Having learned to give back at a young age, Moore reflected back to the first time she was taught how to help others.
“All of the families would get together and bring different Christmas cookies and we would bring them in and share them. But then at some point my grandparents noticed the neighbors down the road didn’t have money for their Christmas and cookies and dinner, so we ended up taking some of our Christmas batch down to them and I remember that was the first time I had ever encountered someone less fortunate than us who couldn’t have Christmas. Then it just sort of became a thing, I think we just started doing it from that point on. We would just all bring these different kinds of cookies and then give them to all the neighbors around my grandparents farm,” she recalled.
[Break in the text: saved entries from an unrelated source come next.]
/-- One issue slot (R55 to R57): `ready` are the paths Ready on the quarter, `vfs` the VFs resident on it. -/
def State.pickSlot (s : State) (q0 : Quarter) (vfs : List Nat) (ready : List (Nat × Bool)) : SlotPick :=
  let c := sortNub (ready.map s.vfOfPath)
  let weights := vfs.foldl (fun (t : AL Nat) v => if AL.has t v then t else AL.put t v (s.weightNow v)) (q0.weight.filter fun e => vfs.contains e.1)
  let since := c.foldl (fun (t : AL Nat) v => if AL.has t v then t else AL.put t v s.now) (q0.readySince.filter fun e => c.contains e.1)
  let q : Quarter := { q0 with deficit := q0.deficit.filter (fun e => vfs.contains e.1), weight := weights, readySince := since, promoted := q0.promoted.filter c.contains }
  let checks := ready.filter s.checkPath
  let took (q : Quarter) (v : Nat) : Quarter := { q with readySince := AL.put q.readySince v (s.now + 1), promoted := q.promoted.filter (· != v) }
  if q.reserved < 16 && !checks.isEmpty then
    match s.oldest checks with
    | some x => ⟨some x, { took q (s.vfOfPath x) with reserved := q.reserved + 1 }, true⟩
    | none => ⟨none, q, false⟩
  else
    let d := c.foldl (fun (t : AL Int) v => AL.put t v (AL.getD t v 0 + (AL.getD weights v 0 : Nat))) q.deficit
    match (match q.promoted.head? with
      | some v => some v
      | none => topVf d c) with
    | none => ⟨none, q, false⟩
    | some v =>
      let w := sumNat (c.map fun u => AL.getD weights u 0)
      ⟨s.oldest (ready.filter fun x => s.vfOfPath x == v), took { q with deficit := AL.put d v (AL.getD d v 0 - (w : Nat)) } v, false⟩

/-- The cause a path charges in a slot (R219, R220). -/
def State.slotCause (s : State) (pick : SlotPick) (x : Nat × Bool) : Option Nat :=
  let w := s.warpOf x.1
  let p := w.path x.2
  if pick.path = some x then some 0
  else if p.st = .ended || w.saved.isSome || (s.blockOf w.bid).st = .starting then none
  else if p.held || w.dbg then some 12
  else if p.st = .ready then
    match pick.path with
    | some y => some (if pick.check then 3 else if s.vfOfPath y = s.vfOfPath x then 2 else 1)
    | none => none
  else s.waitCause x.1 x.2

/-- A debug breakpoint that a path meets (R290): its number. One that stopped it here is passed once, with those before it. -/
def State.breakpoint (s : State) (x : Nat × Bool) : Option Nat :=
  let b := s.blockOf (s.warpOf x.1).bid
  let p := (s.warpOf x.1).path x.2
  if b.isCheck || !s.den b.vf then none
  else (List.range 8).find? fun n =>
    p.passBp.all (fun t => t.2 != p.pc.toNat || t.1 < n) && s.regBits b.vf blkDebug (16 * n) 0 0 == 1 && s.regBits b.vf blkDebug (16 * n) 56 2 == p.pc.toNat / 4 &&
    (s.regBits b.vf blkDebug (16 * n + 8) 20 20 == 0 || s.regBits b.vf blkDebug (16 * n + 8) 19 0 == b.task)

/-- The chosen path issues, unless a debug stop comes first (R290). -/
def State.issueOrStop (s : State) (x : Nat × Bool) : State :=
  let w := s.warpOf x.1
  if w.stepping.isSome then { s with issue := some x }
  else if (s.blockOf w.bid).stopBlk.contains w.idx then s.debugStopAt x.1 x.2 0 4
  else match s.breakpoint x with
    | some n => (s.updWarp x.1 fun w => w.setPath x.2 { w.path x.2 with passBp := some (n, (w.path x.2).pc.toNat) }).debugStopAt x.1 x.2 n 0
    | none => { s with issue := some x }
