/-- DEMERIT_DECAY (R241): every non-zero count falls by one; a count that decays never fences. -/
def execDemeritDecay (s : State) : Host.Outcome State Fault Refusal :=
  .next (if s.now % 2 ^ 36 ≠ 0 then s
    else { s with chk := { s.chk with demerit := (s.chk.demerit.map fun e => (e.1, if e.2 = 0 then e.2 else e.2 - 1)).filter fun e => e.2 != 0 } })

/-- A CHKCMD is taken: its block is active and the core is in the partition (R223). -/
def State.chkcmdOk (s : State) (part core : Nat) : Bool :=
  s.blkActive Config.pf blkPart && part < Config.partitions && core < Config.cores && bitOf (s.clustersOf part) (clusterOf core)

/-- The unit a CHKCMD names. -/
def unitOf (core : Nat) (matrix : Bool) : Nat := if matrix then core + 384 else core

/-- CHKCMD_UNFENCE (R241). -/
def execChkcmdUnfence (part core : Nat) (matrix : Bool) (s : State) : Host.Outcome State Fault Refusal :=
  .next (if !s.chkcmdOk part core then s
    else
      let u := unitOf core matrix
      { s with chk := { s.chk with demerit := Tbl.set s.chk.demerit u 0, fenced := s.chk.fenced.filter (· != u) } })

/-- CHKCMD_SET_DEMERITS (R241): the count is set, and a value at the partition's threshold fences. -/
def execChkcmdSetDemerits (part core : Nat) (matrix : Bool) (val : Nat) (s : State) : Host.Outcome State Fault Refusal :=
  .next (if !s.chkcmdOk part core then s
    else
      let u := unitOf core matrix
      let s1 := { s with chk := { s.chk with demerit := Tbl.set s.chk.demerit u (BitVec.ofNat 8 val) } }
      let s2 := s1.fenceIf u (s.thresh part)
      if s2.chk.fenced.length = s1.chk.fenced.length then s2 else s2.produceRecord)

/-! Check runs (R233 to R238) -/

/-- The clock from which a held block's next check run may start: the tenon's also waits for 4,096 clocks after the mortise run began (R237). -/
def Block.checkFrom (b : Block) : Nat := if b.phase = 0 then max b.waitFrom (b.started + 4096) else b.waitFrom

/-- The core on which a held block's next check run can start now: its tenon run (phase 0) or its dowel run (phase 2). -/
def State.checkStart (s : State) (bid : Nat) (dowel : Bool) : Option Nat :=
  let b := s.blockOf bid
  match s.partOf b.vf with
  | some p =>
    if b.st == (if dowel then .voting else .held) && b.phase == (if dowel then 2 else 0) && b.checkFrom ≤ s.now && s.partEn p then s.coreForCheck p bid dowel [] else none
  | none => none

/-- Start a check run of a held block: it runs as a single block (R224). -/
def State.startCheck (s : State) (bid core : Nat) (dowel : Bool) : State :=
  let m := s.blockOf bid
  let t := s.taskOf m.vf m.task
  let (id, s1) := s.fresh
  let b := { newBlock t m.lin core (s.freeSlot core) s.now with kind := if dowel then .dowel else .tenon, origin := bid }
  ((s1.addBlock t id b).takeCluster core 1).updBlock bid fun m =>
    if dowel then { m with phase := 3, dowelCore := core, voidCore := none } else { m with phase := 1, tenonCore := core, voidCore := none }

/-- TENON_START (R237). -/
def execTenonStart (bid : Nat) (s : State) : Host.Outcome State Fault Refusal :=
  .next (match s.checkStart bid false with
    | some c => s.startCheck bid c false
    | none => s)

/-- DOWEL_START (R237). -/
def execDowelStart (bid : Nat) (s : State) : Host.Outcome State Fault Refusal :=
  .next (match s.checkStart bid true with
    | some c => s.startCheck bid c true
    | none => s)

/-! Placement (R50 to R53, R238) -/

/-- Note the core a check run has come to. -/
def State.noteCheckCore (s : State) (mortise core : Nat) (dowel : Bool) : State :=
  s.updBlock mortise fun m => if dowel then { m with dowelCore := core } else { m with tenonCore := core }

/-- Place a unit on its cores. A saved gang comes back whole, or only the block that cannot yet be restored acts (R29, R287). A gang takes its cluster for as many cycles as it has blocks (R51). -/
def State.placeUnit (s : State) (p : Nat) (u : WorkUnit) (cores : List Nat) : State :=
  let t := s.taskOf u.vf u.name
  let st : BlockState := if 1 < t.gang then .starting else .resident
  let l := u.items.zip cores
  let done (s : State) : State := s.takeCluster (cores.headD 0) l.length
  if u.saved then
    match l.find? fun e => ((s.resumeBlock e.1 e.2 st).blockOf e.1).st != st with
    | some e => s.resumeBlock e.1 e.2 st
    | none => done (l.foldl (fun s e => s.resumeBlock e.1 e.2 st) s)
  else done (l.foldl (fun s e => s.placeNew p (s.taskOf u.vf u.name) e.1 e.2) s)

/-- A check run that waits for a core: the run itself where it is saved, or the held block it starts for, and since when. -/
structure CheckWait where
  bid : Nat
  start : Bool
  dowel : Bool
  since : Nat
  deriving DecidableEq, Repr

/-- The check runs of a partition that wait for a core and can have one now (R237, R238). -/
def State.checksFit (s : State) (p : Nat) : List CheckWait :=
  ((s.savedChecks p).filter fun e => (s.coreForCheck p e.2.origin (e.2.kind == .dowel) [e.1]).isSome).map (fun e => ⟨e.1, false, e.2.kind == .dowel, e.2.waitFrom⟩) ++
  (s.blocks.filter fun e => s.partOf e.2.vf == some p).flatMap fun e => List.flatten [
    (if (s.checkStart e.1 false).isSome then [⟨e.1, true, false, e.2.checkFrom⟩] else []),
    (if (s.checkStart e.1 true).isSome then [⟨e.1, true, true, e.2.checkFrom⟩] else [])]

/-- The check run that the distributor places now: the one that has waited longest (the choice among several is the model's, log entry 84). -/
def State.nextCheck (s : State) (p : Nat) : Option CheckWait := minBy (·.since) (s.checksFit p)

/-- Place a check run. -/
def State.placeCheck (s : State) (p : Nat) (w : CheckWait) : State :=
  let mortise := if w.start then w.bid else (s.blockOf w.bid).origin
  match s.coreForCheck p mortise w.dowel (if w.start then [] else [w.bid]) with
  | some core =>
    if w.start then s.startCheck w.bid core w.dowel
    else ((s.resumeBlock w.bid core .resident).noteCheckCore mortise core w.dowel).takeCluster core 1
  | none => s

/-- BLOCK_PLACE (R50 to R53, R238): one unit of a partition in service, check runs first. -/
def execBlockPlace (part : Nat) (s : State) : Host.Outcome State Fault Refusal :=
  .next (
    let s1 := s.placeBlocked
    if !s1.partEn part then s1
    else match s1.nextCheck part with
      | some w => s1.placeCheck part w
      | none =>
        let s2 := s1.trackHead part
        match s2.firstPlace part (s2.placer part) [] (s2.ranked part) with
        | some (u, cores) => (s2.placeUnit part u cores).dropHead part
        | none => s2)

/-- A check run of a kind has ended: it diverged, or it is complete (R234, R364). -/
def State.checkEnded (s : State) (bid : Nat) (kind : RunKind) : Bool :=
  let b := s.blockOf bid
  AL.has s.blocks bid && b.kind == kind && (b.diverged || s.blockDone bid)

/-- A check run leaves the machine. -/
def State.endCheck (s : State) (bid : Nat) : State := (s.leaveCore bid .held).dropBlocks [bid]

/-- The signature of a check run that has ended; a diverged run agrees with no other (R234). -/
def State.checkSig (s : State) (bid : Nat) : Option Sig := if (s.blockOf bid).diverged then none else some (s.blockSig bid)

/-- Two runs agree in SS and VS. -/
def Sig.sameSV (a b : Sig) : Bool := a.ss == b.ss && a.vs == b.vs

/-- Two runs agree (R239). -/
def Sig.agrees (a b : Sig) : Bool := a.sameSV b && a.ms == b.ms

/-- Two outcomes agree; a run that diverged differs from every other. -/
def sigsAgree : Option Sig → Option Sig → Bool
  | some a, some b => a.agrees b
  | _, _ => false

/-- A held block's set M is released and the block is Retired (R240). -/
def State.releaseHeld (s : State) (bid : Nat) (set : VersionSet) (checked : Bool) : State :=
  let b := s.blockOf bid
  let s1 := s.updBlock bid fun b => { b with set := ⟨[], [], []⟩ }
  (s1.release b.vf set).blockRetired bid checked

/-- TENON_END (R239): the signatures agree and set M is released, or the vote goes on to a dowel run. -/
def execTenonEnd (bid : Nat) (s : State) : Host.Outcome State Fault Refusal :=
  .next (if !s.checkEnded bid .tenon then s
    else
      let m := (s.blockOf bid).origin
      let g := s.checkSig bid
      let s1 := s.endCheck bid
      if sigsAgree (some (s.blockOf m).sig) g then (s1.health 0x460).releaseHeld m (s.blockOf m).set true
      else s1.updBlock m fun b => { b with st := .voting, phase := 2, tenonSig := g, waitFrom := s.now })

/-- The unit a loser's points go to: its matrix array where only MS differs (R241). -/
def loserUnit (core : Nat) (winner : Sig) : Option Sig → Nat
  | some g => if g.sameSV winner then core + 384 else core
  | none => core

/-- A vote ends in CHECK: the block counts as checked and the task dies (R239, R246). -/
def State.checkKill (s : State) (m : Nat) (ap allDiffer counted : Bool) : State :=
  let b := s.blockOf m
  let l := (s.taskOf b.vf b.task).rlvl
  let s1 := if counted ∧ 1 ≤ l ∧ l ≤ 6 then s.health (0x400 + 16 * (l - 1) + 8) else s
  let s2 := if ap then s1.health 0x480 else s1
  let aux := (if ap then 1 else 0) + (if allDiffer then 2 else 0) + b.lin % 2 ^ 24 * 2 ^ 8
  s2.killWith b.vf b.task (termRecord b.vf (s.partD b.vf) tcCheck 0 false 0 0 0 0 aux b.task b.core)

/-- DOWEL_END (R239, R241). -/
def execDowelEnd (bid : Nat) (s : State) : Host.Outcome State Fault Refusal :=
  .next (if !s.checkEnded bid .dowel then s
    else
      let d := s.blockOf bid
      let m := s.blockOf d.origin
      let th := s.thresh (s.partD m.vf)
      let g := s.checkSig bid
      let s1 := s.endCheck bid
      if d.unver then s1.checkKill d.origin m.atoms false false
      else if sigsAgree (some m.sig) g then
        ((s1.health 0x468).releaseHeld d.origin m.set true).chargeAll th 4 [loserUnit m.tenonCore m.sig m.tenonSig]
      else match g with
        | some dg =>
          if sigsAgree m.tenonSig g then
            if m.sig.asig = dg.asig then
              ((s1.health 0x470).releaseHeld d.origin d.set true).chargeAll th 4 [loserUnit m.core dg (some m.sig)]
            else (s1.checkKill d.origin true false true).chargeAll th 4 [loserUnit m.core dg (some m.sig)]
          else
            let sameSV := dg.sameSV m.sig && (match m.tenonSig with
              | some t => t.sameSV m.sig
              | none => false)
            ((s1.health 0x478).checkKill d.origin m.atoms true true).chargeAll th 2
              ([m.core, m.tenonCore, m.dowelCore].map fun c => if sameSV then c + 384 else c)
        | none => ((s1.health 0x478).checkKill d.origin m.atoms true true).chargeAll th 2 [m.core, m.tenonCore, m.dowelCore])

/-! Room for check runs (R238, R407) -/

/-- Waiters of a partition for a check run's core: the block whose `waitFrom` counts, and since when. -/
def State.checkWaiters (s : State) (p : Nat) : List (Nat × Nat) :=
  (s.blocks.filter fun e => s.partOf e.2.vf == some p &&
    (((e.2.st == .held || e.2.st == .voting) && (e.2.phase == 0 || e.2.phase == 2)) || (e.2.isCheck && e.2.st == .saved))).map fun e =>
      (e.1, if e.2.isCheck then e.2.waitFrom else e.2.checkFrom)

/-- The waiter of a partition that has waited 16,384 clocks without a core. -/
def State.roomDue (s : State) (p : Nat) : Option Nat := ((s.checkWaiters p).find? fun e => e.2 + 16384 ≤ s.now).map (·.1)

/-- A resident block all of whose warps are in Clamp-wait (R238). -/
def State.allClamped (s : State) (bid : Nat) : Bool :=
  let l := s.liveWarps bid
  let at_ (p : Path) : Bool := match p.st with
    | .clampWait _ _ => true
    | .ended => true
    | _ => false
  !l.isEmpty && l.all fun k => at_ (s.warpOf k).pathA && at_ (s.warpOf k).pathB

/-- Resident blocks of a partition. -/
def State.residents (s : State) (p : Nat) : List (Nat × Block) := s.blocks.filter fun e => e.2.st == .resident && s.partOf e.2.vf == some p
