-- ==== Sys2Proof/Certificates/Slice0/Obligations.lean ====
section
/-! DEFINITION. The statements for the provers, with the words they are said in.
A part of a statement that is said apart is a proposition of its own in `Sys2Proof.Claims`. -/

set_option Elab.async false

open Sys2Proof Sys2Proof.Machine

namespace Sys2Proof.Claims

/-! Encoding (R320, R321, R323, R327, R331, R332) and steps (R56, R149, R321, R326) -/

/-- The bytes of a list of words, in the order memory holds them (R7). -/
def wordBytes (ws : List Nat) : List Nat := ws.flatMap bytesOfWord

/-- Nothing differs but what the counter caches hold and under which domains lines stand in L2 (R253, R256): a read of memory fills them. -/
def SameButCaches (s t : State) : Prop := t = { s with mm := { s.mm with ctrCache := t.mm.ctrCache, l2dom := t.mm.l2dom } }

/-- No error waits in a sector: no upset, no poison, and no failure of its MAC or of its counters (R254, R255). -/
def CleanSector (s : State) (sec : Nat) : Prop :=
  AL.get? s.mm.upsets sec = none ∧ s.mm.poison.contains sec = false ∧ s.mm.macBad.contains sec = false ∧ Tbl.get s.mm.sideTop sec = 0 ∧
  s.mm.treeBad.contains (sec / 64) = false ∧ AL.get? s.mm.sealDom sec = none

/-- No error waits anywhere in memory, and every line of L2 stands there under the domain that owns its frame. -/
def ErrorFree (s : State) : Prop :=
  s.mm.upsets = [] ∧ s.mm.poison = [] ∧ s.mm.macBad = [] ∧ s.mm.sideTop = [] ∧ s.mm.treeBad = [] ∧ s.mm.sealDom = [] ∧
  ∀ l d, AL.get? s.mm.l2dom l = some d → d = (s.fotOf (l / 16)).owner

/-- A line is of an access's domain: that domain owns its frame (R139), and it does not stand in L2 under another (R256). -/
def LineFits (s : State) (line dom : Nat) : Prop := dom = (s.fotOf (line / 16)).owner ∧ ∀ d, AL.get? s.mm.l2dom line = some d → d = dom

/-- A code word lies in memory where the issuing path fetches it: its page is held translated by its core's first-level TLB and is executable, no error waits in its sector, its line is no other domain's,
and a task that is pure, or a check run, fetches it inside its code window (R141, R254, R256, R265, R321). -/
def HoldsWord (s : State) (va w : Nat) : Prop :=
  ((va + 2 ^ 57 - s.codeva) % 2 ^ 57 < 0x40000 ∨ (s.checkRun = false ∧ s.task.pureNow = false)) ∧
  ∃ e, tlbFind s.mm.tlb1 s.blk.core s.blk.vf va = some e ∧ e.x = true ∧
    let spa := e.spa + (va - e.va)
    spa % 4 = 0 ∧ spaRemote spa = false ∧ CleanSector s (spa / 64) ∧ LineFits s (spa / 256) e.dom ∧ leNat (s.memBytes spa 4) = w

/-- The words from the issuing path's PC on. -/
def HoldsWords (s : State) (ws : List Nat) : Prop :=
  ∀ k w, ws[k]? = some w → HoldsWord s ((s.path.pc.toNat + 4 * k) % 2 ^ 57) w

/-- A state in which a path takes the issue slot. -/
def issuingAt (s : State) (x : Nat × Bool) : State := { s with issue := none, cur := x.1, curB := x.2 }

/-- The state an instruction's meaning starts in: the clock of a vector instruction that has not waited is charged (R219), and the instruction counts in its path's lookahead windows (R326). -/
def countedIn (i : Instr) (u : State) : State :=
  if u.waitDone then u else (u.chargeVector i).modPath fun p => { p with windows := p.windows.map fun (e : Nat × Nat) => (e.1, e.2 - 1) }

/-- What a step does with what an instruction's meaning answers: the path's age and windows, the debug step's end and the quarter's yielding paths follow a next state (R56, R290, R462). -/
def issued (u : State) (i : Instr) (x : Nat × Bool) : Host.Outcome State Fault Refusal → Host.Outcome State Fault Refusal
  | .next t => .next (t.afterIssue u i x)
  | o => o

/-- R321: memory's bytes at the PC are the instruction that is fetched, unless its first word names a vector register that it may not (R64); the fetch changes nothing but what the counter caches and L2 hold. That the bytes are those of memory now is the model's choice (DESIGN CHOICE, log entry 24). -/
def FetchReadsTheBytesAtThePc : Prop :=
  ∀ (s : State) (ws : List Nat) (i : Instr), HoldsWords s ws → decodeBytes (wordBytes ws) = .ok (i, []) → (∀ w, ws[0]? = some w → s.firstWordBad w = false) →
    ∃ u, s.fetchInstr = .ok (i, u) ∧ SameButCaches s u
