theorem witness_SchedulerInstructions_waits : (¬ StoresSent unsent ∧ Ordinary unsent ∧ unsent.w.recipe = false ∧ (unsent.rS 1).toNat = 5 ∧ unsent.sends = []) ∧ ¬ StoresSent sending ∧
    (mortise0.task.pureNow = false ∧ mortise0.task.f 0x20 3 3 = 0 ∧ (unlogged0.blk.kind = .mortise ∧ unlogged0.blk.holds = false ∧ unlogged0.task.pureNow = false ∧ unlogged0.task.f 0x20 3 3 = 0)) := by
  unfold Ordinary
  exact ⟨⟨fun h => absurd (h.1 (request 1 0 none) (by decide +kernel) rfl) (by decide), by decide +kernel⟩, fun h => absurd (h.2.2.2 _ List.mem_cons_self) (by decide +kernel), by decide +kernel⟩

theorem witness_SchedulerInstructions_posts : scheduling.blk.tile? (scheduling.rS 6).toNat = none ∧ (scheduling.blk.tile? (scheduling.rS 0).toNat).isSome = true ∧ (scheduling.rS 1).toNat % 64 ≠ 0 ∧
    (¬ LookedFor scheduling ∧ (scheduling.rS 0).toNat % 64 = 0 ∧ 256 ≤ tileBytes (mtile 1 256 0 0).desc ∧ scheduling.tileWait scheduling.bid 0 = .tile [] [] [] ∧ ∀ m, m ∈ scheduling.eng.tileMsgs → m.src ≠ scheduling.bid) ∧
    (scheduling.htsValidate 0 (taskIn (scheduling.noPoint.endLook.ownStoresFirst scheduling.bid 0) 0 0) = 0 ∧ recBits (taskIn (scheduling.noPoint.endLook.ownStoresFirst scheduling.bid 0) 0 0) 0x20 3 3 = 0) ∧
    (let s := setR [(Config.pf, blkPart, 0x4000, 0)] scheduling
     s.htsValidate 0 (taskIn (s.noPoint.endLook.ownStoresFirst s.bid 0) 0 0) = 1) ∧
    (let s := matting [mat0 3 0 0 0] scheduling
     ¬ LookedFor s ∧ s.tileWait s.bid 0 ≠ .tile [] [] []) ∧ LookedFor (slowed slowLook scheduling) := by
  unfold LookedFor; decide +kernel

theorem witness_SchedulerInstructions_reads : Ordinary scheduling ∧ scheduling.recipeBlocks [.s 2] = false ∧ scheduling.taskLive scheduling.blk.vf (scheduling.rS 4).toNat = false ∧
    (AL.get? scheduling.tasks (taskKey scheduling.blk.vf (scheduling.rS 1).toNat)).any (fun t => [(TaskState.waiting, 1), (.ready, 2), (.running, 3), (.held, 4)].find? (fun e => decide (e.1 = t.st)) == some (.waiting, 1)) = true := by
  unfold Ordinary; decide +kernel

/-- A VF with a posting window, in partition 0. -/
def posting (l : AL (BitVec 2048)) : State :=
  { active 0 blkPostwin { scheduling with tasks := [] } with posts := l }

theorem witness_PostingWindow : base.blkActive 0 blkPostwin = false ∧ (posting []).blkActive 0 blkPostwin = true ∧ AL.has (posting []).posts 0 = false ∧ AL.has (posting [(0, post0)]).posts 0 = true ∧
    (AL.get? (posting [(0, post0)]).posts 0 = some post0 ∧ (posting [(0, post0)]).htsValidate 0 post0 = 0 ∧ (posting [(0, post0)]).htsValidate 0 0 ≠ 0 ∧ recBits post0 0x20 3 3 = 0) ∧ NoneBlocked (posting [(0, post0)]) := by
  unfold NoneBlocked; decide +kernel

theorem witness_PostingWindow_placeable : ∀ x : Task, x.vf = 0 → x.record = (posting [(0, post0)]).htsRecord 0 post0 → (posting [(0, post0)]).unplaceable x = false := fun x h1 h2 => by
  have h : (posting [(0, post0)]).unplaceable { task0 with record := (posting [(0, post0)]).htsRecord 0 post0 } = false := by decide +kernel
  unfold State.unplaceable Task.gang Task.f State.coreUsable Task.nomatrix Task.f at h ⊢
  rw [h1, h2]; exact h

/-- Task 5 ready to run. -/
def ready0 : Task := { task0 with record := post0, st := .ready, placed := 0 }
def placing : State := { scheduling with tasks := [(5, ready0)] }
While still running her catering company in Florida, Moore found another way to give back through teaching. She began teaching local high school students through community courses. Then when the decision came to move closer to family in Jefferson City, she found a way to continue passing on her culinary knowledge to students through the Nichols Career Center with the Jefferson City School District.
In front of a room of school board members and superintendents, Moore showed how much young adults could benefit from such a program.
“I said to the board when I introduced this class that if I would have had this in high school, I wouldn’t have wasted that year and a half floundering over this and then having to chance into it on my own,” Moore said. “I wanted it for these kids. They have that opportunity at 17, 18 years old to be like ‘wow this is it’ and if you could just see their faces at the end of the day of being in lab, making those recipes and then presenting them. They’re just waiting for you to take that taste and they want to be critiqued, they want to know is it good or is it bad, what do I need to do and you see they want to make people happy tasting their food.”
Moore is now in her fourth year leading the culinary program at Nichols. For her, it’s not only teaching her students how to craft with precision, but how to cook with a passion for creating.
“I tell my students that if they try and put forth their effort and all of their heart … it’s going to come out perfectly,” she said.
With sweet and savory smells filling her kitchen, Moore divides her chicken and noodles into portions and tops her bread pudding with powdered sugar and a sweet bourbon glaze.
Her family recipes had become the perfect example of how to create something with love. Moore was proud of what she made and it resonated in her dishes.
When it comes to holiday cooking, Moore said she loves passing down her family traditions.
“Just remembering the feeling of the warmth, the way it was in that kitchen and how much time and effort she (her grandmother) put into it. I think my nieces, now growing up in this environment and us doing this with them every Thanksgiving and Christmas, are starting to understand the traditions and what that warmth is. Just hearing them say they want to help takes me back to when we were in my grandmother’s kitchen so now I see why we’d want to pass it on,” she said.
And in a few months, Moore will have another family member to pass down her traditions to, as she and her husband are expecting their first child next year.
“Going through all the recipes with my mom, and especially with how long they’ve been passed down, it was hard to keep it together and not start tearing up because I just wanted to tell her so badly that I’m pregnant. She’s my role model so it means a lot. She never expected that this would happen with me, so I want to tell her that I’m so excited to be able to pass on these recipes and these traditions to my own child,” Moore said.